#### ACTIVITY
The span to be transcribed begins with the line that contains "have hwf : (Instr.mov .m" and ends with the last line of the listing; copy it exactly and include nothing else.

****************************************

/-- Settles O25: a load of the pair from the two bytes at `sp`. -/
theorem popLoadsThePair : Obligations.PopLoadsThePair := by
  unfold Obligations.PopLoadsThePair
  intro rp s h0 h1
  exact loads_stateAfter (i := .pop rp) ⟨rfl, rfl, rfl⟩ nofun rfl (forall_mem_two h0 h1)

/-- The Status Bit Register bit by bit (R27). -/
theorem flagsByte_bits (f : Flags) :
    (flagsByte f).getLsbD 7 = f.s ∧ (flagsByte f).getLsbD 6 = f.z ∧ (flagsByte f).getLsbD 5 = false ∧
      (flagsByte f).getLsbD 4 = f.ac ∧ (flagsByte f).getLsbD 3 = false ∧ (flagsByte f).getLsbD 2 = f.p ∧
      (flagsByte f).getLsbD 1 = true ∧ (flagsByte f).getLsbD 0 = f.cy := by
  obtain ⟨cy, ac, s, z, p⟩ := f
  revert cy ac s z p
  decide

theorem setFlags_flagsByte (f : Flags) : setFlags (flagsByte f) = f := by
  obtain ⟨h7, h6, -, h4, -, h2, -, h0⟩ := flagsByte_bits f
  rw [setFlags, h7, h6, h4, h2, h0]

/-- Settles O49: the first half is `setFlags_flagsByte`; the second compares the eight bits. -/
theorem statusByteKeepsFiveBits : Obligations.StatusByteKeepsFiveBits := by
  unfold Obligations.StatusByteKeepsFiveBits
  refine ⟨setFlags_flagsByte, fun v => BitVec.eq_of_getLsbD_eq fun k hk => ?_⟩
  obtain ⟨h7, h6, h5, h4, h3, h2, h1, h0⟩ := flagsByte_bits (setFlags v)
  rw [BitVec.getLsbD_or, BitVec.getLsbD_and]
  interval_cases k
  · exact h0.trans (by simp [setFlags])
  · exact h1.trans (by simp)
  · exact h2.trans (by simp [setFlags])
  · exact h3.trans (by simp)
  · exact h4.trans (by simp [setFlags])
  · exact h5.trans (by simp)
  · exact h6.trans (by simp [setFlags])
  · exact h7.trans (by simp [setFlags])

/-- Settles O24: the status byte is `flagsByte`, and the parameter says which of the two cells holds it. -/
theorem pushPswStoresStatusAndA : Obligations.PushPswStoresStatusAndA := by
  unfold Obligations.PushPswStoresStatusAndA
  intro s h1 h2
  have hstores := stores_stateAfter (i := .pushPsw) (s := s) ⟨rfl, rfl, rfl⟩ rfl rfl (nodup_below_sp s.sp) nofun
    (forall_mem_two h1 h2)
  refine ⟨flagsByte s.flags, flagsByte_bits s.flags, fun hhigh => ?_, fun hlow => ?_⟩
  · simp only [cellsStored, hhigh, if_true] at hstores
    exact hstores
  · simp only [cellsStored, hlow, Bool.false_eq_true, if_false] at hstores
    exact hstores

theorem exec_popPsw_of_present {s : State} (h0 : memPresent s.cfg s.sp = true) (h1 : memPresent s.cfg (s.sp + 1#16) = true) :
    exec .popPsw s = .next (stateAfter .popPsw s) :=
  exec_eq_next_iff.2 ⟨rfl, nofun, forall_mem_two h0 h1, nofun, rfl⟩

/-- Settles O26: `f` is the byte that the parameter selects for the status bits; A takes the other one. -/
theorem popPswLoadsStatusAndA : Obligations.PopPswLoadsStatusAndA := by
  unfold Obligations.PopPswLoadsStatusAndA
  intro s h0 h1
  refine ⟨stateAfter .popPsw s, if s.cfg.pswFlagsHigh then s.mem.read (s.sp + 1#16) else s.mem.read s.sp,
    exec_popPsw_of_present h0 h1, rfl, rfl, rfl, rfl, fun _ => rfl, fun hhigh => ?_, fun hlow => ?_, rfl, rfl, rfl, rfl, rfl⟩
  · exact ⟨if_pos hhigh, if_pos hhigh⟩
  · have hlow' : ¬ s.cfg.pswFlagsHigh = true := by rw [hlow]; nofun
    exact ⟨if_neg hlow', if_neg hlow'⟩

/-! ### A POP after a PUSH -/

/-- The two bytes pushed are on top of the stack for the next POP, and present since they were writable (R56, R64). -/
theorem stack_after_push (s : State) (hi lo : Byte) :
    (writeCells s.mem [(s.sp - 1#16, hi), (s.sp - 2#16, lo)]).read (s.sp - 2#16 + 1#16) = hi ∧
      (writeCells s.mem [(s.sp - 1#16, hi), (s.sp - 2#16, lo)]).read (s.sp - 2#16) = lo := by
  have hsp : s.sp - 2#16 + 1#16 = s.sp - 1#16 := by bv_omega
  rw [hsp]
  have hread := read_writeCells_of_mem (cells := [(s.sp - 1#16, hi), (s.sp - 2#16, lo)]) (nodup_below_sp s.sp) s.mem
  exact ⟨hread _ List.mem_cons_self, hread _ (List.mem_cons_of_mem _ List.mem_cons_self)⟩

theorem stack_present_after_push {s : State} (h1 : memWritable s.cfg (s.sp - 1#16) = true)
    (h2 : memWritable s.cfg (s.sp - 2#16) = true) :
    ∀ a ∈ [s.sp - 2#16, s.sp - 2#16 + 1#16], memPresent s.cfg a = true := by
  have hsp : s.sp - 2#16 + 1#16 = s.sp - 1#16 := by bv_omega
  rw [hsp]
  exact forall_mem_two (memPresent_of_memWritable h2) (memPresent_of_memWritable h1)

theorem exec_push_of_writable {s : State} (rp : Pair) (h1 : memWritable s.cfg (s.sp - 1#16) = true)
    (h2 : memWritable s.cfg (s.sp - 2#16) = true) : exec (.push rp) s = .next (stateAfter (.push rp) s) :=
  exec_eq_next_iff.2 ⟨rfl, nofun, nofun, forall_mem_two h1 h2, rfl⟩

theorem exec_pushPsw_of_writable {s : State} (h1 : memWritable s.cfg (s.sp - 1#16) = true)
    (h2 : memWritable s.cfg (s.sp - 2#16) = true) : exec .pushPsw s = .next (stateAfter .pushPsw s) :=
  exec_eq_next_iff.2 ⟨rfl, nofun, nofun, forall_mem_two h1 h2, rfl⟩

theorem sub_two_add_two (a : Word) : a - 2#16 + 2#16 = a := by bv_omega

/-- Settles O28: the bytes that POP reads are the two that PUSH stored. -/
theorem popOfAPushedPairCopiesIt : Obligations.PopOfAPushedPairCopiesIt := by
  unfold Obligations.PopOfAPushedPairCopiesIt
  intro src dst s h1 h2
  have hpop : exec (.pop dst) (stateAfter (.push src) s) = .next (stateAfter (.pop dst) (stateAfter (.push src) s)) :=
    exec_eq_next_iff.2 ⟨rfl, nofun, stack_present_after_push h1 h2, nofun, rfl⟩
  refine ⟨_, _, exec_push_of_writable src h1 h2, hpop, ?_, rfl, sub_two_add_two s.sp⟩
  obtain ⟨hhi, hlo⟩ := stack_after_push s (pairHalves s src).1 (pairHalves s src).2
  calc
    regsAfter (.pop dst) (stateAfter (.push src) s) = regsPaired s dst
        ((writeCells s.mem (cellsStored (.push src) s)).read (s.sp - 2#16 + 1#16))
        ((writeCells s.mem (cellsStored (.push src) s)).read (s.sp - 2#16)) := rfl
    _ = regsPaired s dst (pairHalves s src).1 (pairHalves s src).2 := by rw [cellsStored, hhi, hlo]

/-- Settles O27: at either value of the parameter POP PSW takes A and the status bits from the cells where PUSH PSW put them. -/
theorem popPswUndoesPushPsw : Obligations.PopPswUndoesPushPsw := by
  unfold Obligations.PopPswUndoesPushPsw
  intro s h1 h2
  have hpop : exec .popPsw (stateAfter .pushPsw s) = .next (stateAfter .popPsw (stateAfter .pushPsw s)) :=
    exec_eq_next_iff.2 ⟨rfl, nofun, stack_present_after_push h1 h2, nofun, rfl⟩
  obtain ⟨hhi, hlo⟩ := stack_after_push s (if s.cfg.pswFlagsHigh then flagsByte s.flags else s.regs.a)
    (if s.cfg.pswFlagsHigh then s.regs.a else flagsByte s.flags)
  have hA : accumulatorAfter .popPsw (stateAfter .pushPsw s) = s.regs.a := by
    simp only [accumulatorAfter, stateAfter, spAfter, cellsStored, hhi, hlo]
    cases s.cfg.pswFlagsHigh <;> rfl
  have hflags : flagsAfter .popPsw (stateAfter .pushPsw s) = s.flags := by
    simp only [flagsAfter, stateAfter, spAfter, cellsStored, hhi, hlo]
    cases s.cfg.pswFlagsHigh <;> exact setFlags_flagsByte s.flags
  have hpc : s.pc + 1#16 + 1#16 = s.pc + 2#16 := by bv_omega
  refine ⟨_, _, exec_pushPsw_of_writable h1 h2, hpop, ?_, hflags, sub_two_add_two s.sp, hpc, rfl, ?_⟩
  · exact congrArg (fun a => { s.regs with a := a }) hA
  · exact fun a ha => read_stateAfter_of_not_stored (i := .pushPsw) ha

/-! ### The other register pair instructions -/

/-- Settles O30: the halves of the pair's value one further up or down make that value again. -/
theorem inxAndDcxCountInAPair : Obligations.InxAndDcxCountInAPair := by
  unfold Obligations.InxAndDcxCountInAPair
  intro rp s
  refine ⟨hiByte (pairValue s rp + 1#16), loByte (pairValue s rp + 1#16), hiByte (pairValue s rp - 1#16),
    loByte (pairValue s rp - 1#16), ?inx, ?up, ?dcx, ?down⟩
  case inx => exact loads_stateAfter (i := .inx rp) ⟨rfl, rfl, rfl⟩ nofun rfl nofun
  case dcx => exact loads_stateAfter (i := .dcx rp) ⟨rfl, rfl, rfl⟩ nofun rfl nofun
  case up => rw [toNat_halves, ← toNat_pairValue, BitVec.toNat_add]; rfl
  case down => rw [toNat_halves, ← toNat_pairValue]; bv_omega

/-- Settles O31, as O30 with `sp` in the place of the pair; the parameter lets both complete. -/
theorem inxAndDcxCountInSp : Obligations.InxAndDcxCountInSp := by
  unfold Obligations.InxAndDcxCountInSp
  intro s hsp
  refine ⟨s.sp + 1#16, s.sp - 1#16, ?inx, ?up, ?dcx, ?down⟩
  case inx => exact loads_stateAfter (i := .inxSp) ⟨rfl, rfl, rfl⟩ (fun _ => hsp) rfl nofun
  case dcx => exact loads_stateAfter (i := .dcxSp) ⟨rfl, rfl, rfl⟩ (fun _ => hsp) rfl nofun
  case up => bv_omega
  case down => bv_omega

/-- Settles O32: each of the three asks the parameter first. -/
theorem pairCode11IsRefusedWhenConfigured : Obligations.PairCode11IsRefusedWhenConfigured := by
  unfold Obligations.PairCode11IsRefusedWhenConfigured
  intro s hrefuse
  have hrefused (b1 : Byte) (t : State) : withRp11 s b1 t = .refused (.rp11Refused b1) := by
    simp only [withRp11, hrefuse]
  exact ⟨hrefused _ _, hrefused _ _, hrefused _ _⟩

/-- Settles O33: a load that reads no memory. -/
theorem xchgExchangesHlAndDe : Obligations.XchgExchangesHlAndDe := by
  unfold Obligations.XchgExchangesHlAndDe
  exact fun s => loads_stateAfter (i := .xchg) ⟨rfl, rfl, rfl⟩ nofun rfl nofun

/-- Settles O34: both bytes are read before they are stored to, so HL takes the old ones (R64). -/
theorem xthlExchangesHlAndStack : Obligations.XthlExchangesHlAndStack := by
  unfold Obligations.XthlExchangesHlAndStack
  intro s hp0 hp1 hw0 hw1
  have hexec : exec .xthl s = .next (stateAfter .xthl s) :=
    exec_eq_next_iff.2 ⟨rfl, nofun, forall_mem_two hp0 hp1, forall_mem_two hw0 hw1, rfl⟩
  have hread := read_writeCells_of_mem (cells := cellsStored .xthl s) (nodup_address_next s.sp) s.mem
  refine ⟨_, hexec, rfl, ?_, ?_, fun a ha => read_stateAfter_of_not_stored (i := .xthl) ha, rfl, rfl, rfl, rfl⟩
  · exact hread _ List.mem_cons_self
  · exact hread _ (List.mem_cons_of_mem _ List.mem_cons_self)

/-- Settles O35: `sp` takes the pair HL, whose integer value is `toNat_pairValue`. -/
theorem sphlLoadsSp : Obligations.SphlLoadsSp := by
  unfold Obligations.SphlLoadsSp
  exact fun s => ⟨pairValue s .hl, toNat_pairValue s .hl,
    loads_stateAfter (i := .sphl) ⟨rfl, rfl, rfl⟩ nofun rfl nofun⟩

/-! ### DAD: the 17-bit sum -/

/-- The 17-bit sum holds the integer sum of the two addends (R104). -/
theorem toNat_sum17 (x y : Word) : (x.setWidth 17 + y.setWidth 17 : BitVec 17).toNat = x.toNat + y.toNat := by
  have := x.isLt; have := y.isLt
  simp only [BitVec.toNat_add, BitVec.toNat_setWidth]
  omega

theorem getLsbD_top17 (v : BitVec 17) : v.getLsbD 16 = decide (65536 ≤ v.toNat) :=
  (BitVec.msb_eq_getLsbD_last v).symm.trans (BitVec.msb_eq_decide v)

/-- What DAD does with an addend, from a register pair or from `sp`. -/
theorem doubleAdd_spec (s : State) (v : Word) :
    (doubleAdd s v).regs = { s.regs with h := (doubleAdd s v).regs.h, l := (doubleAdd s v).regs.l } ∧
      (pairValue (doubleAdd s v) .hl).toNat = ((pairValue s .hl).toNat + v.toNat) % 65536 ∧
      (doubleAdd s v).flags = { s.flags with cy := decide (65536 ≤ (pairValue s .hl).toNat + v.toNat) } ∧
      OnlyRegsAndFlags s (doubleAdd s v) 1 := by
  refine ⟨rfl, ?hl, ?carry, rfl, rfl, rfl, fun _ => rfl⟩
  case hl =>
    have hpair : pairValue (doubleAdd s v) .hl = ((pairValue s .hl).setWidth 17 + v.setWidth 17).extractLsb' 0 16 :=
      join_halves _
    rw [hpair, BitVec.extractLsb'_toNat, toNat_sum17]
    rfl
  case carry =>
    rw [← toNat_sum17, ← getLsbD_top17]
    rfl

/-- Settles O29: both forms are `doubleAdd` of their addend. -/
theorem dadAddsIntoHl : Obligations.DadAddsIntoHl := by
  unfold Obligations.DadAddsIntoHl
  intro s
  refine ⟨fun rp => ⟨doubleAdd s (pairValue s rp), rfl, doubleAdd_spec s _⟩, fun hsp => ?_⟩
  exact ⟨doubleAdd s s.sp, withRp11_of_sp hsp _, doubleAdd_spec s s.sp⟩

/-! ### MOV, MVI, STAX, and direct addressing -/

theorem operandAt_of_ne_m {r : Reg8} (h : r ≠ .m) (s : State) : operandAt s r = [] := by
  cases r with
  | m => exact absurd rfl h
  | _ => rfl

/-- Settles O39: with another destination than M nothing is stored, and with M no register is written. -/
theorem movMovesOneByte : Obligations.MovMovesOneByte := by
  unfold Obligations.MovMovesOneByte
  intro dst src s
  refine ⟨fun hdst hreadable => ?load, ?store⟩
  case load =>
    have hwf : (Instr.mov dst src).wellFormed = true := by simp [Instr.wellFormed, hdst]
    exact loads_stateAfter (i := .mov dst src) ⟨hwf, rfl, rfl⟩ nofun
      ((storedAt_mov s dst src).trans (operandAt_of_ne_m hdst s)) (present_operandAt_iff.2 hreadable)
  case store =>
    rintro rfl hsrc hwritable
    have hwf : (Instr.mov .m src).wellFormed = true := by simp [Instr.wellFormed, hsrc]
    have hreads : readAt (.mov .m src) s = [] := operandAt_of_ne_m hsrc s
    exact stores_stateAfter (i := .mov .m src) ⟨hwf, rfl, rfl⟩ rfl rfl (List.nodup_singleton _)
      (by rw [hreads]; nofun) (writable_operandAt_iff.2 hwritable)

****************************************

#### EXERCISE RESPONSE
    have hwf : (Instr.mov .m src).wellFormed = true := by simp [Instr.wellFormed, hsrc]
    have hreads : readAt (.mov .m src) s = [] := operandAt_of_ne_m hsrc s
    exact stores_stateAfter (i := .mov .m src) ⟨hwf, rfl, rfl⟩ rfl rfl (List.nodup_singleton _)
      (by rw [hreads]; nofun) (writable_operandAt_iff.2 hwritable)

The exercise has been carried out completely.